FY26 still ends in a net loss
Despite the strong March-quarter performance, India Cements reported a net loss of ₹67.25 crore for the full FY26. This compares with a net loss of ₹143.69 crore in the prior year, indicating a narrowing of annual losses. The FY26 outcome highlights that the company is improving but not yet back to full-year profitability. The sharp Q4 improvement, however, helped reduce the full-year loss significantly. Investors typically track whether quarterly operating gains translate into sustained profitability across cycles, particularly in commodity-linked sectors such as cement.
Motilal Oswal sees operating improvements, keeps Sell
Motilal Oswal Financial Services (MOFSL) said India Cements is seeing better operations under UltraTech Cement’s leadership. It flagged strong volume growth, improved margins driven by cost efficiencies and higher realisations, and a strengthening balance sheet as key positives. MOFSL expects revenue to grow at an 11% CAGR over FY26–28, led by around 9% volume growth and a 2% improvement in realisations. It also projects Ebitda to rise at about a 50% CAGR, albeit on a low base. MOFSL estimated Ebitda per tonne at ₹509 in FY27E and ₹730 in FY28E, compared with ₹385 in FY26.

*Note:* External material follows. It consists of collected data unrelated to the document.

def sectS (c : Carriage) : List Byte := (span 0 256).flatMap (fun n => bitsLe 8 (if n = 0 then 0 else cget c.s n))
def sectCtl (c : Carriage) (pc : DWord) : List Byte :=
  padTo 256 (bitsLe 8 pc ++ leBytes 8 (c.k ||| 1).toNat ++ bitsLe 8 c.ast ++ bitsLe 8 c.mdef ++ leBytes 8 c.spillBase ++
    leBytes 8 c.pathix.toNat)
def sectT (c : Carriage) : List Byte := (span 0 32).flatMap (fun n => bitsLe 16 (cget c.t n))
/-- Token and status; [63:62] 00 EMPTY or 10 DONE. -/
def sectH (c : Carriage) : List Byte :=
  (span 0 16).flatMap (fun n =>
    let v := handleOf c n
    bitsLe 8 v.tok ++ bitsLe 8 (if v.empty then 0 else (v.stat &&& 0x3FFFFFFFFFFFFFFF#64) ||| 0x8000000000000000#64))
def queueOf (c : Carriage) (n : Nat) : List DWord := (c.q.filter (fun e => e.1 == n)).map (fun e => e.2)
def sectQ (c : Carriage) : List Byte :=
  (span 0 8).flatMap (fun n => padTo 256 ((queueOf c n).flatMap (bitsLe 8))) ++
    (span 0 8).flatMap (fun n => leBytes 8 ((queueOf c n).length + 64 * b2n (c.qClosed.getLsbD n))) ++ zeros 448
/-- The access-processor context (14 R241). -/
def sectAp (c : Carriage) : List Byte :=
  match c.ap with
  | none => zeros 1024
  | some a =>
    padTo 1024 ((span 0 32).flatMap (fun n => bitsLe 8 (if n = 0 then 0 else cget a.s n)) ++ bitsLe 8 a.pc ++
      leBytes 8 (a.k ||| 1).toNat ++
      leBytes 8 (b2n a.running + 2 * b2n a.exited + 4 * b2n a.faulted + 256 * a.cause.toNat) ++
      leBytes 8 a.inbound.length ++ padTo 256 (a.inbound.flatMap (bitsLe 8)))
/-- Counters, the binding of n7, arrivals, and a stack with no valid entry. -/
def sectCoach (s : State) (c : Carriage) : List Byte :=
  if c.index ≠ 0 then zeros 1024
  else
    let arrived := (barArrived s c.coach none).toNat
    padTo 1024 ((span 0 8).flatMap (fun j => bitsLe 4 (rctr s c.coach j)) ++ leBytes 8 (b2n (n7Bound s c.coach)) ++ leBytes 8 arrived)
def sectP (s : State) (c : Carriage) : List Byte :=
  (span 0 16).flatMap (fun n => leBytes 16 (maskOf (widthOf c) (fun t => rp s (slotTid c t) n))) ++
    leBytes 16 (maskOf (widthOf c) (fun t => (c.slots[t]?).getD 0 != 0 && isLive s (slotTid c t))) ++ zeros 240
/-- State word and 128 lengths of 7 bits, for each name. -/
def sectAcc (s : State) (c : Carriage) : List Byte :=
  (span 0 32).flatMap (fun a =>
    if c.accs ≤ a then zeros 128
    else padTo 128 (bitsLe 8 (accWord s c.id a) ++
      leBytes 112 (sumNat ((span 0 128).map (fun i => lenOf s c.id a i * 2 ^ (7 * i))))))
def sectV (s : State) (c : Carriage) : List Byte :=
  (span 0 c.nreg).flatMap (fun n => (span 0 (widthOf c)).flatMap (fun t => bitsLe 4 (rv s (slotTid c t) n)))
/-- What a stored accumulator word differs from: empty entries in a RANK slot, else 0. -/
def accFill (rank : Bool) (w : Nat) : Word :=
  if rank then (if w % 2 = 0 then emptyEntry.1 else emptyEntry.2) else 0
def sectD (s : State) (c : Carriage) : List Byte :=
  (span 0 c.accs).flatMap (fun a =>
    let rank := accRank (accWord s c.id a)
    (span 0 16384).flatMap (fun w => bitsLe 4 (cget s.accData (accDataKey c.id a w) ^^^ accFill rank w)))

def header (s : State) (c : Carriage) (im : Images) (discarded : Bool) : List Byte :=
  let k := coach? s c.coach
  let r : LaunchRec := match k with
    | some k => k.rcd
    | none => recOf (zeros 128)
  let lid : DWord := match launch? s c.launch with
    | some l => l.lid
    | none => 0
  let cix : Nat := match k with
    | some k => k.index
    | none => 0
  padTo 512 (leBytes 4 0x10000 ++ leBytes 4 (carArea c) ++ leBytes 2 (widthOf c) ++ leBytes 2 c.nreg ++ leBytes 1 c.accs ++
    leBytes 1 c.accs ++ leBytes 1 r.carve ++ leBytes 1 r.spec ++ leBytes 4 (vBytes c) ++ leBytes 4 c.spillBytes ++
    leBytes 8 c.spillBase ++ leBytes 2 c.space.toNat ++ leBytes 1 (b2n c.world) ++ leBytes 1 c.prio ++
    leBytes 4 (b2n (c.index == 0) + 2 * b2n discarded) ++ bitsLe 8 lid ++ leBytes 4 cix ++ leBytes 2 c.index ++
    leBytes 1 r.a ++ leBytes 1 r.b ++ leBytes 8 im.shm ++ leBytes 4 im.shmPer ++ leBytes 4 0 ++ leBytes 8 im.tile ++
    leBytes 4 im.tileBytes)

/-- The whole area with 0 for its CRC. -/
def areaRaw (s : State) (c : Carriage) (pc : DWord) (im : Images) (discarded : Bool) : List Byte :=
  header s c im discarded ++ sectS c ++ sectCtl c pc ++ sectT c ++ sectH c ++ sectQ c ++ sectAp c ++ sectCoach s c ++
    sectP s c ++ sectAcc s c ++ sectV s c ++ sectD s c
/-- The whole area, its CRC in the header. -/
def areaOf (s : State) (c : Carriage) (pc : DWord) (im : Images) (discarded : Bool) : List Byte :=
  putAt (areaRaw s c pc im discarded) 0x1FC (bitsLe 4 (crc32c (areaRaw s c pc im discarded)))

Debt and capex assumptions behind the brokerage view
MOFSL expects net debt to increase to ₹2,010 crore in FY27 and ₹1,910 crore in FY28 due to higher capital expenditure. It projected cumulative capex of around ₹2,000 crore over FY27–28, compared with operating cash flow of ₹1,650 crore over the same period. On valuation, the brokerage said the current valuation of 16x FY28E EV/Ebitda already factors in much of the expected operational improvement, which it believes limits further upside. MOFSL valued the stock at 14x FY28E EV/Ebitda and maintained a ‘Sell’ rating with a target price of ₹350. The brokerage note, as presented, frames the situation as improved execution but with valuation constraints.

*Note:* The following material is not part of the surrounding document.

-- ==== Sys2Proof/Machine/Dispatch.lean ====
section
/-! DEFINITION. The meaning of every instruction: one arm per constructor of Instr, a direct call each. -/
namespace Sys2Proof.Machine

UltraTech Cement context: sector scale and acquisition-led growth
The broader cement sector context in the provided material also included UltraTech Cement, India’s largest cement manufacturer, and its expansion footprint that includes India Cements and Kesoram capacities. In another set of results cited, UltraTech reported a 10% year-on-year rise in consolidated net profit to ₹2,482 crore and a 13% rise in revenue from operations to ₹23,063 crore for the quarter ended March (as stated in the text). It also reported consolidated cement volumes up about 17% year-on-year, and said total installed capacity reached 184 million tons as of March 2025. Management commentary cited an expansion program to move from 184 million tonnes (including India Cements and Kesoram capacities) to around 212 million tons by FY2027. These disclosures are relevant because they frame India Cements within a larger consolidation and scale-led strategy in the sector.
Key numbers at a glance
What to watch from here
The immediate market reaction was driven by quarterly profitability, lower expenses, and improving utilisation and per-tonne economics. The next signals for investors will likely include whether the company can sustain volume growth, protect realisations, and keep costs controlled across coming quarters. Broker commentary in the provided text points to capex and debt as key variables alongside operational gains. Separately, valuation remains a central part of the debate, with MOFSL arguing that much of the operational improvement is already priced in at current levels.
Disclaimer: Views and outlook shared belong to the respective brokerages or analysts and are not endorsed by Business Standard. Readers’ discretion is advised.